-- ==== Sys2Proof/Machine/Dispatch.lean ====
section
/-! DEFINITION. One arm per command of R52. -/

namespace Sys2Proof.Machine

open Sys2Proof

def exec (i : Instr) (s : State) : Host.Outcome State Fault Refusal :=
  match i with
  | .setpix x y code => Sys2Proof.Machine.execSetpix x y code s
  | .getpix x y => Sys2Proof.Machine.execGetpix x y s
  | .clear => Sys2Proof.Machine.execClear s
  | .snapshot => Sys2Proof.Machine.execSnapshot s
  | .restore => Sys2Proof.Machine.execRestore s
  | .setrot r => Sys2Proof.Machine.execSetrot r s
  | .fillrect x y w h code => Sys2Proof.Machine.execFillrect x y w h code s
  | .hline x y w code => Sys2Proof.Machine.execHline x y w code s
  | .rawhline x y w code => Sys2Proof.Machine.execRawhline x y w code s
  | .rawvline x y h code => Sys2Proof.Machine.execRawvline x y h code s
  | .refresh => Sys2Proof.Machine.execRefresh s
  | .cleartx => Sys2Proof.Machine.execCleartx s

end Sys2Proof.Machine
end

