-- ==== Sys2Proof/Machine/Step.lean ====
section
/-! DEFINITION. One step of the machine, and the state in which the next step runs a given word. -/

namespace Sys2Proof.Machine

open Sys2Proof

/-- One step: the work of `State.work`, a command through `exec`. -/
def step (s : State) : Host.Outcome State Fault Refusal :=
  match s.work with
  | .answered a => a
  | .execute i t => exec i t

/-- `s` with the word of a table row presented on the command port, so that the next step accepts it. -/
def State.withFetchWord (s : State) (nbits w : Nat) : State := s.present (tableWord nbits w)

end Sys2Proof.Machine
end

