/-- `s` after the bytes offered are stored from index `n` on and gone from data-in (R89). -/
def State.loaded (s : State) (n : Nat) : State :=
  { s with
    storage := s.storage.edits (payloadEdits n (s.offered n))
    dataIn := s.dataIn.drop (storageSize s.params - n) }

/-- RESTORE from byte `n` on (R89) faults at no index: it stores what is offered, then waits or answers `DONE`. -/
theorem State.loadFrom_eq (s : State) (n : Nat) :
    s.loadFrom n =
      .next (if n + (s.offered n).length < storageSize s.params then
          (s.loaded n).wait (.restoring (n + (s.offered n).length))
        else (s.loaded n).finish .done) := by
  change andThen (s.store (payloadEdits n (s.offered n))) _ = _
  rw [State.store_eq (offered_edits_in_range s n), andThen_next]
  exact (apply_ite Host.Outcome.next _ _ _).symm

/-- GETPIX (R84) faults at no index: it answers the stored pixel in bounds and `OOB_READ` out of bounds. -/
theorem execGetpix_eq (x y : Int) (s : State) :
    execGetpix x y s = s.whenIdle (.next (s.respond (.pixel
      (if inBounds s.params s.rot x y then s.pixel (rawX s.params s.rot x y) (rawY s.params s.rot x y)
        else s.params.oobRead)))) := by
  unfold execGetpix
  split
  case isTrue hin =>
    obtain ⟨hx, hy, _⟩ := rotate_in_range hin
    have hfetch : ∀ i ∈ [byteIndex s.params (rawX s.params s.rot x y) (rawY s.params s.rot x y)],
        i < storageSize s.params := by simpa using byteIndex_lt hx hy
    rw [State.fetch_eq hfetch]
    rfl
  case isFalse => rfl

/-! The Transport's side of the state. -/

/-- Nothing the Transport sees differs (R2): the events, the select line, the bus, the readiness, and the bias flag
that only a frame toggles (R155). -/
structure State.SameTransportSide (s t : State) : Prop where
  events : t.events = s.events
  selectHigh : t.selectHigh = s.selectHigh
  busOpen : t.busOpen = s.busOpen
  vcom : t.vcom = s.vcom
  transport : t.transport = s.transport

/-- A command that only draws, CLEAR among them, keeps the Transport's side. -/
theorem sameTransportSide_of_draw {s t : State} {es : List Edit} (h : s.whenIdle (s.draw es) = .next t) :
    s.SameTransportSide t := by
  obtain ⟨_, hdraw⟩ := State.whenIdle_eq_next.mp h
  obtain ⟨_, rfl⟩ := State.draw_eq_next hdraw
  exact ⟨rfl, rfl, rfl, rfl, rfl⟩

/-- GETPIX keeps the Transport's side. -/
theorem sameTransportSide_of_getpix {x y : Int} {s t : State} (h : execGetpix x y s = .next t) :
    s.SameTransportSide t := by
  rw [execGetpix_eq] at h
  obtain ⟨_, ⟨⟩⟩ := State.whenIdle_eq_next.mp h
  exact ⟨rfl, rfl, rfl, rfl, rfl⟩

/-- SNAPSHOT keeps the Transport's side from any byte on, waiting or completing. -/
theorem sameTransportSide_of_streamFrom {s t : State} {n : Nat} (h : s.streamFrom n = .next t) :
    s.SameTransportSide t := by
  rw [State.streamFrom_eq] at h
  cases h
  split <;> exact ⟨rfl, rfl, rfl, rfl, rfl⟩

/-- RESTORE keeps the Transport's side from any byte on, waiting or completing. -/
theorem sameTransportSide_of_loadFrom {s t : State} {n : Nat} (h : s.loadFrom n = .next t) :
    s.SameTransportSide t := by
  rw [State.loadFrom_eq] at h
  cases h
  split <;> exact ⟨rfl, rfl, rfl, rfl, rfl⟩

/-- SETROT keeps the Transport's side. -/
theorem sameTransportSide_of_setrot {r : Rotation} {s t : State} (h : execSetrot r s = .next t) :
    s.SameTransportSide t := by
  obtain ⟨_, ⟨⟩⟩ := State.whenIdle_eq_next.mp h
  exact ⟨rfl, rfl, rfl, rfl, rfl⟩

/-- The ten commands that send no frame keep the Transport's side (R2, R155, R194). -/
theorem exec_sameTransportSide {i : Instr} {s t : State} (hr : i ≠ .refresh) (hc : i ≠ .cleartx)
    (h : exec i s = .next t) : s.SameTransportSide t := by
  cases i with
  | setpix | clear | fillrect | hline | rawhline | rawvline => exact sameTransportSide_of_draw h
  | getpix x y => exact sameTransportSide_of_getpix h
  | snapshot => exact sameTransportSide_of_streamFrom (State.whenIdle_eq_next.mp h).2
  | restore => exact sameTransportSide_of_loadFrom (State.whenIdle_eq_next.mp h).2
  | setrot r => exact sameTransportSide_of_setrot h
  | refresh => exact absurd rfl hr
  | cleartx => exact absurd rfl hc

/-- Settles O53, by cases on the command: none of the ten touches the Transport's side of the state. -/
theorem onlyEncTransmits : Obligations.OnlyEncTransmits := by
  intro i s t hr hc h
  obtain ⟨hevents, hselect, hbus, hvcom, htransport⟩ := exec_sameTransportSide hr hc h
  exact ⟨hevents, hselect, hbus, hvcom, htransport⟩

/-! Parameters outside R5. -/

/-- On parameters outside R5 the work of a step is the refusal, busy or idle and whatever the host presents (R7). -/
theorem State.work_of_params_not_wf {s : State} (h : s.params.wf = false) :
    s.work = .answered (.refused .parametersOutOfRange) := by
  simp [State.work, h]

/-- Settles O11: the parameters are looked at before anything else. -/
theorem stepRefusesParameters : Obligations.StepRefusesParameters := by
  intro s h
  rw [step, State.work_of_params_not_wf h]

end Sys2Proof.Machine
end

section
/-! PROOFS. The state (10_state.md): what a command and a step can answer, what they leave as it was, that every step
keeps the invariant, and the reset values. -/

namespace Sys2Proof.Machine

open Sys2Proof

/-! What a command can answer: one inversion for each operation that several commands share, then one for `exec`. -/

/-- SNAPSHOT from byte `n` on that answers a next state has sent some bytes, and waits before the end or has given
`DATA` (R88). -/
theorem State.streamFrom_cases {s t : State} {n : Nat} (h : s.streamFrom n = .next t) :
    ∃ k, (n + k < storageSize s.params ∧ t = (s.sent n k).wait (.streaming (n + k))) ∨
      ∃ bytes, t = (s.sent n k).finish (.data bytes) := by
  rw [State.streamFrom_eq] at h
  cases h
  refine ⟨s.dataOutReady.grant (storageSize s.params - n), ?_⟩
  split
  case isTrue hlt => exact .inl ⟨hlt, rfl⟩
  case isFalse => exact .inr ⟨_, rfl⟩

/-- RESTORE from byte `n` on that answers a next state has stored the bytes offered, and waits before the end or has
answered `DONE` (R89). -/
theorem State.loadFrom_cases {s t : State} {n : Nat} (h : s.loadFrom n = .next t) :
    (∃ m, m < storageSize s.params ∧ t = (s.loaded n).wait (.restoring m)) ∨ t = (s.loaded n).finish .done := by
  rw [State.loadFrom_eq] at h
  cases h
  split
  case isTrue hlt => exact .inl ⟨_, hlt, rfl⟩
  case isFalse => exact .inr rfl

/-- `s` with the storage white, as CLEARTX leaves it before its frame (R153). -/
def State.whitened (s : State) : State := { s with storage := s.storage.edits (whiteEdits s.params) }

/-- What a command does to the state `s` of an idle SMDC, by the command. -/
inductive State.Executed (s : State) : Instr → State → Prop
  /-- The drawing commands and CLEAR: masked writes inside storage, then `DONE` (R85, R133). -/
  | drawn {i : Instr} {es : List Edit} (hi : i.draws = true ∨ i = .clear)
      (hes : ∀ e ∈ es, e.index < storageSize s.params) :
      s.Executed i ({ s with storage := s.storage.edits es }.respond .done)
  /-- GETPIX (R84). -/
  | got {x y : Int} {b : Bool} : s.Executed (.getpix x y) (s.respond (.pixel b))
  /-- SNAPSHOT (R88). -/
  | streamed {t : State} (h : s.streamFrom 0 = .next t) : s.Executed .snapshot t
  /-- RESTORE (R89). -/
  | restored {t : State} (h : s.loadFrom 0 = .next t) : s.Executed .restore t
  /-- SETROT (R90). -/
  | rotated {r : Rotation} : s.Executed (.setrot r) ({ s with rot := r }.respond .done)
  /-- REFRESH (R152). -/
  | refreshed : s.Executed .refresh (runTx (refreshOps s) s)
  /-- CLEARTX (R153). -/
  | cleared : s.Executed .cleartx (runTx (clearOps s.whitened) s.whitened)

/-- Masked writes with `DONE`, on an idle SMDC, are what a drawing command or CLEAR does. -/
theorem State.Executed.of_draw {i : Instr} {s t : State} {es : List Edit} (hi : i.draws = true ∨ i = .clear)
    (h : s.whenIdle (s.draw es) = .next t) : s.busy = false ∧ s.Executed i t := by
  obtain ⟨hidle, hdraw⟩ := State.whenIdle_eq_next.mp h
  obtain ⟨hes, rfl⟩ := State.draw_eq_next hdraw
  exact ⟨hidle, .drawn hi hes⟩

PROBLEM REQUIREMENTS = Could you return exactly the stretch of the data above that starts at the line with "SETROT keeps the Transport's side. -/" and ends at the line with "sameTransportSide_of_streamFrom (State.whenIdle_eq_next.mp h).2", both lines included?

TASK RESULT =
/-- SETROT keeps the Transport's side. -/
theorem sameTransportSide_of_setrot {r : Rotation} {s t : State} (h : execSetrot r s = .next t) :
    s.SameTransportSide t := by
  obtain ⟨_, ⟨⟩⟩ := State.whenIdle_eq_next.mp h
  exact ⟨rfl, rfl, rfl, rfl, rfl⟩

/-- The ten commands that send no frame keep the Transport's side (R2, R155, R194). -/
theorem exec_sameTransportSide {i : Instr} {s t : State} (hr : i ≠ .refresh) (hc : i ≠ .cleartx)
    (h : exec i s = .next t) : s.SameTransportSide t := by
  cases i with
  | setpix | clear | fillrect | hline | rawhline | rawvline => exact sameTransportSide_of_draw h
  | getpix x y => exact sameTransportSide_of_getpix h
  | snapshot => exact sameTransportSide_of_streamFrom (State.whenIdle_eq_next.mp h).2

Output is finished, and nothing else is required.